BEGIN RECORDS FOR THE TASK

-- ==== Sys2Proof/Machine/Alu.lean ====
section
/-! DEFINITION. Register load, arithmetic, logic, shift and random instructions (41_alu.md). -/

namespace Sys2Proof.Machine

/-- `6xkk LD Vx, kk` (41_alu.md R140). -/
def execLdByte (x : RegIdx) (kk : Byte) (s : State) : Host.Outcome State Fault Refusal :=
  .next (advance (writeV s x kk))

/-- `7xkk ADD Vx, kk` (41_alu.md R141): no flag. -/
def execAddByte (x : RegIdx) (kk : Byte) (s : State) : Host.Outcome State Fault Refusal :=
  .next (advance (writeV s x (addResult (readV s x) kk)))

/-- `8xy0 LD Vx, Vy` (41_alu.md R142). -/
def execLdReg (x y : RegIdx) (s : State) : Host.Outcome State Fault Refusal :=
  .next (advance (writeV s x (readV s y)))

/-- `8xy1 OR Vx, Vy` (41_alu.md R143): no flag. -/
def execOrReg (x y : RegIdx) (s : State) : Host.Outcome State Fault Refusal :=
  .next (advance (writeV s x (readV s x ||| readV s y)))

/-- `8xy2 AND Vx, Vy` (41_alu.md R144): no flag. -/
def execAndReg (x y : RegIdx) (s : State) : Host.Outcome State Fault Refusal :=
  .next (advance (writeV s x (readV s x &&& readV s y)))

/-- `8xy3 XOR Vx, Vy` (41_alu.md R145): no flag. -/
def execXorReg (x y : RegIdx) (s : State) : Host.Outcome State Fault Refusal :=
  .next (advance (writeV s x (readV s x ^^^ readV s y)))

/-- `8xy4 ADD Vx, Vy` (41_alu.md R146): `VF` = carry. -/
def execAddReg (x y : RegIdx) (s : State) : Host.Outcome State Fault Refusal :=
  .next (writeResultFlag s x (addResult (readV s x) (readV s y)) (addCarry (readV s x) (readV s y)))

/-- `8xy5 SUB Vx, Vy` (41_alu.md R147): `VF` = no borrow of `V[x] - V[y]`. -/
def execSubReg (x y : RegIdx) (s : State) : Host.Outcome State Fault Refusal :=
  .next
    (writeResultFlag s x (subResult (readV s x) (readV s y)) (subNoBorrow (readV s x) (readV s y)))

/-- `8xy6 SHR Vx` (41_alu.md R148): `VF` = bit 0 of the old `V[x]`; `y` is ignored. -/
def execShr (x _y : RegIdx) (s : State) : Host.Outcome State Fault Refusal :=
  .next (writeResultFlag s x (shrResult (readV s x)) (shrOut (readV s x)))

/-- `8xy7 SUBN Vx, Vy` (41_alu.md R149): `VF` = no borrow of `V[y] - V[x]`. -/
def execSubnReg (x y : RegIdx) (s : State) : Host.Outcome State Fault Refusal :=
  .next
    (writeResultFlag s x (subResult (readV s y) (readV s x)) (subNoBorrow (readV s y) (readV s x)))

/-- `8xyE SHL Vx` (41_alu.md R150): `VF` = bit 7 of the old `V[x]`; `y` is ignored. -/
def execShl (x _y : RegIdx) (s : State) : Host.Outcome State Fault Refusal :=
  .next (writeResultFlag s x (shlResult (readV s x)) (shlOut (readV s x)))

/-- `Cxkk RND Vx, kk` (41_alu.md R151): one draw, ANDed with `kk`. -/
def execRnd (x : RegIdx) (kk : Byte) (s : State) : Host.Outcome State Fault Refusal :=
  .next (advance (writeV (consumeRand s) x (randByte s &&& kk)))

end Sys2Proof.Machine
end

END RECORDS FOR THE TASK
BEGIN RECORDS FOR THE TASK

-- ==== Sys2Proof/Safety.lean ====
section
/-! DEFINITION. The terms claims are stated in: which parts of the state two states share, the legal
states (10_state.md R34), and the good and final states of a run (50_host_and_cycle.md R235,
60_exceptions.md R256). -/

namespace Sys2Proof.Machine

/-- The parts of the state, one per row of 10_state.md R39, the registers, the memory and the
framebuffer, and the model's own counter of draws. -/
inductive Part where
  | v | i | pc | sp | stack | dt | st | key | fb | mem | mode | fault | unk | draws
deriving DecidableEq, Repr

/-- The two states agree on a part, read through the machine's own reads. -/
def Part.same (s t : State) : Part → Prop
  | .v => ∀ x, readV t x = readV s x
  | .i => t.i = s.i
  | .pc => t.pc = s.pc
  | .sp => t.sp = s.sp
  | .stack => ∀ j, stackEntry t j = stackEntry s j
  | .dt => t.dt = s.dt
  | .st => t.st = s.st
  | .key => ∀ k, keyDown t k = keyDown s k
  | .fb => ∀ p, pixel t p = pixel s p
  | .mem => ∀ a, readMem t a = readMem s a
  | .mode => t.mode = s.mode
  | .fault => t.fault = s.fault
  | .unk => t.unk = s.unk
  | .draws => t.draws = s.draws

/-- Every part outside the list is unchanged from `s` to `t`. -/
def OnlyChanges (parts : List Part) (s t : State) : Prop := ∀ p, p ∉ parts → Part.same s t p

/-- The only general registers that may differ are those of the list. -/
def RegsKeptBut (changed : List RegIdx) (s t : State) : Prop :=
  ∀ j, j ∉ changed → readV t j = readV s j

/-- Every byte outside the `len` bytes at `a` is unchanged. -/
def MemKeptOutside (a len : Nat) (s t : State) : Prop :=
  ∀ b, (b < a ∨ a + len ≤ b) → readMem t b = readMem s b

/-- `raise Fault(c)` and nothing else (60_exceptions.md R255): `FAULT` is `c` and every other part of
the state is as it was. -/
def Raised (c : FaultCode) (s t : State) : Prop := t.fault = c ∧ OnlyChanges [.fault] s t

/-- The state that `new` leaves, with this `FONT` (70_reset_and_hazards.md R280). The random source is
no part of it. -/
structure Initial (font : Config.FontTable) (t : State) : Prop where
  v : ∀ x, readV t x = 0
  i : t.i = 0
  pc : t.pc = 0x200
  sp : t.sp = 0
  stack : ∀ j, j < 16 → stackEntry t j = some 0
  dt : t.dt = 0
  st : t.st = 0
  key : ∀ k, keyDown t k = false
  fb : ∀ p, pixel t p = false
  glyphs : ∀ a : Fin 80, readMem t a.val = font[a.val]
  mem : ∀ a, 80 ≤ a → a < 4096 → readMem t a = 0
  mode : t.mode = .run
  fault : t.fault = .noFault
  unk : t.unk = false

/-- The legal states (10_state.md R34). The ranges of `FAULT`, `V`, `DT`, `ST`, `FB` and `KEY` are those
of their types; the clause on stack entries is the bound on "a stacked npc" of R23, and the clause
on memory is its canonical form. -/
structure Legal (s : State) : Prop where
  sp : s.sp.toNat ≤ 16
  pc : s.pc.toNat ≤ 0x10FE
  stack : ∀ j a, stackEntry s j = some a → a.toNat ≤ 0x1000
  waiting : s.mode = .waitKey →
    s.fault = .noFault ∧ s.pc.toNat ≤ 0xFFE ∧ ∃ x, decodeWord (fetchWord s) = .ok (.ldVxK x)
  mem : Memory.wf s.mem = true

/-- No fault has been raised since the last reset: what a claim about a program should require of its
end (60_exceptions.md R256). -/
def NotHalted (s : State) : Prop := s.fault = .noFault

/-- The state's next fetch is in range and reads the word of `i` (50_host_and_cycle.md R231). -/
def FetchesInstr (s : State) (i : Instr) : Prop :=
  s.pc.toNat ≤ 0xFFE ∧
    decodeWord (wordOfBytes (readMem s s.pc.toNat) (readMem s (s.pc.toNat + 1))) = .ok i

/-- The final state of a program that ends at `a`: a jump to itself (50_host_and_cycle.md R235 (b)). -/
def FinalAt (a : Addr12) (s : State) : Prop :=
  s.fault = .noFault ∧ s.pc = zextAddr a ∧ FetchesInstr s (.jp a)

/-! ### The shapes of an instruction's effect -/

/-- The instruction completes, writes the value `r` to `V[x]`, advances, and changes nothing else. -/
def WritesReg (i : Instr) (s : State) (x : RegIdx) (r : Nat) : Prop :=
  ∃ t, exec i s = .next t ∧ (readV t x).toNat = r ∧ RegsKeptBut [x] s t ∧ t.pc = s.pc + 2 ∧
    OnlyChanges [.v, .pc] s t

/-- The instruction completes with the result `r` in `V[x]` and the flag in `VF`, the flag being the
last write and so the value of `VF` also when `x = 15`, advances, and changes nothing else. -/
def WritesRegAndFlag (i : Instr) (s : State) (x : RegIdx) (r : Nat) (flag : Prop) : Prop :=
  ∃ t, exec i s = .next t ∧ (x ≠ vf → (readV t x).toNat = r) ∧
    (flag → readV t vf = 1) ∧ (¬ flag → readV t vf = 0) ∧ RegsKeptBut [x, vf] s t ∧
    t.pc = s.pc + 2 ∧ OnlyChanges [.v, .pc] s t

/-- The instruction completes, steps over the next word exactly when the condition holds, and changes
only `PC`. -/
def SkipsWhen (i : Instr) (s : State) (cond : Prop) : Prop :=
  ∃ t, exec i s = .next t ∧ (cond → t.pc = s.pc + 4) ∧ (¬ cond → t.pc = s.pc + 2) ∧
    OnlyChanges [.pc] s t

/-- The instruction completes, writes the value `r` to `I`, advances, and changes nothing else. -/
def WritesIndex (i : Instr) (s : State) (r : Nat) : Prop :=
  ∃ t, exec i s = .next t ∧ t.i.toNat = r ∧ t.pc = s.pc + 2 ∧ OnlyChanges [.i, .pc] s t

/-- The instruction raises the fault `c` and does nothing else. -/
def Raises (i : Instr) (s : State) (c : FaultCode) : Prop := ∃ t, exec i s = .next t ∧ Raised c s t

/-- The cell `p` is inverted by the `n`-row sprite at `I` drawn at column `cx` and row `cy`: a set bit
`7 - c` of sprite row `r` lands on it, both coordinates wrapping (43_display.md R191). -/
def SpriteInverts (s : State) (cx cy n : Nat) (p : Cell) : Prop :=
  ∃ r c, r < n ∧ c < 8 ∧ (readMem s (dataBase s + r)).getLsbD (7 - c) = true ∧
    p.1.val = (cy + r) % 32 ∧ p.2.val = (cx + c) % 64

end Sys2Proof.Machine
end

END RECORDS FOR THE TASK

ACTIVITY:
The answer is the lines above between the line holding "no part of it. -/" and the line holding "fb : ∀ p, pixel t p = false", inclusive, each written out exactly, and no others.

COMPLETED EXERCISE:
no part of it. -/
structure Initial (font : Config.FontTable) (t : State) : Prop where
  v : ∀ x, readV t x = 0
  i : t.i = 0
  pc : t.pc = 0x200
  sp : t.sp = 0
  stack : ∀ j, j < 16 → stackEntry t j = some 0
  dt : t.dt = 0
  st : t.st = 0
  key : ∀ k, keyDown t k = false
  fb : ∀ p, pixel t p = false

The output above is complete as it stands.